Task details: Your answer should be the exact lines of the records, starting with the one containing "def State.drySeal (s" and running to the end.

----------

-- ==== Sys2Proof/Machine/WorkGraph.lean ====
section
/-!
DEFINITION. Work graphs: instances and their record pools, SPAWN, RECALLOC, RECCOMMIT, CLASSIFY and the LAUNCH of an
instance (R85 to R101, R313).
-/

namespace Sys2Proof.Machine

/-! ### Blocks -/

/-- The base address of a block (R85). -/
def WInst.blockBase (w : WInst) (b : Nat) : Nat := w.pool + b * 2 ^ w.blklog

/-- A block whose every record is committed becomes READY, and its batch waits to be placed (R91). -/
def State.readyBlock (s : State) (i b : Nat) : State :=
  let w := s.inst i
  let x := w.block b
  let nd := w.node x.node
  (s.modInst i (fun w => w.putBlock b { x with state := .ready })).addLaunch
    { src := .block i x.node b, part := w.part, ctx := w.ctx, queue := w.queue, die := w.die, prio := w.prio
      realtime := w.realtime, det := w.det, trapen := w.trapen, code := nd.code, obj := nd.obj, hobj := nd.hobj
      helm := nd.helm, x := 1, y := 1, z := 1, map := nd.map, recs := x.count, recBase := w.blockBase b, seq := x.seq }

/-- A SEALED block with all its records committed becomes READY. -/
def State.checkReady (s : State) (i b : Nat) : State :=
  if ((s.inst i).block b).state == .sealed && decide (((s.inst i).block b).count ≤ ((s.inst i).block b).commits.length)
  then s.readyBlock i b else s

/-- A block sealed at its allocation count: it takes the next batch number of its node (R88, R91). -/
def State.sealBlock (s : State) (i b : Nat) : State :=
  let n := ((s.inst i).block b).node
  ((s.modInst i (fun w =>
      { w.putBlock b { w.block b with state := .sealed, order := s.fresh, seq := (w.node n).seq } with
        nodes := w.nodes.modify n (fun x => { x with seq := x.seq + 1 }) })).tick).checkReady i b

/-- The block of a node that takes its next record, of one producer at level 1 and above (R90, R95). -/
def WInst.openBlock (w : WInst) (node : Nat) (prod : Option Nat) : Option Nat :=
  (w.blocks.find? (fun b => b.2.state == .opened && b.2.node == node && b.2.producer == prod)).map Prod.fst

/-- The block that a node opens next: the lowest FREE one, or the lowest set aside for the producer (R91, R95). -/
def WInst.nextBlock (w : WInst) (prod : Option Nat) : Option Nat :=
  match prod with
  | none => w.freeBlocks.head?
  | some t => (List.range w.nblocks).find? (fun b => (w.block b).state == .free && (w.block b).producer == some t)

/-- One record's position taken in a node, in a block given (R90). -/
def State.takeSlot (s : State) (i node : Nat) (prod : Option Nat) (b : Nat) : State × Nat :=
  let w := s.inst i
  let x := w.block b
  let x : Block := if x.state == .opened then x else { state := .opened, node := node, producer := prod }
  let s1 := s.modInst i (fun w => w.putBlock b { x with count := x.count + 1 })
  (if (w.node node).batch ≤ x.count + 1 then s1.sealBlock i b else s1,
    w.blockBase b + x.count * (w.node node).recBytes)

/-- A run of positions reserved in a node, or nothing where no block is left (R90, R94). -/
def State.reserveRun (i node : Nat) (prod : Option Nat) : Nat → State → Option (State × List Nat)
  | 0, s => some (s, [])
  | k + 1, s =>
    match (s.inst i).openBlock node prod <|> (s.inst i).nextBlock prod with
    | none => none
    | some b =>
      (State.reserveRun i node prod k (s.takeSlot i node prod b).1).map
        (fun r => (r.1, (s.takeSlot i node prod b).2 :: r.2))

/-- The OPEN blocks of an instance that hold an allocation sealed, since a reservation finds the pool dry (R91). -/
def State.drySeal (s : State) (i : Nat) : State :=
  ((s.inst i).blocks.filter (fun b => b.2.state == .opened && decide (1 ≤ b.2.count))).foldl
    (fun s b => s.sealBlock i b.1) s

----------

Task result:
def State.drySeal (s : State) (i : Nat) : State :=
  ((s.inst i).blocks.filter (fun b => b.2.state == .opened && decide (1 ≤ b.2.count))).foldl
    (fun s b => s.sealBlock i b.1) s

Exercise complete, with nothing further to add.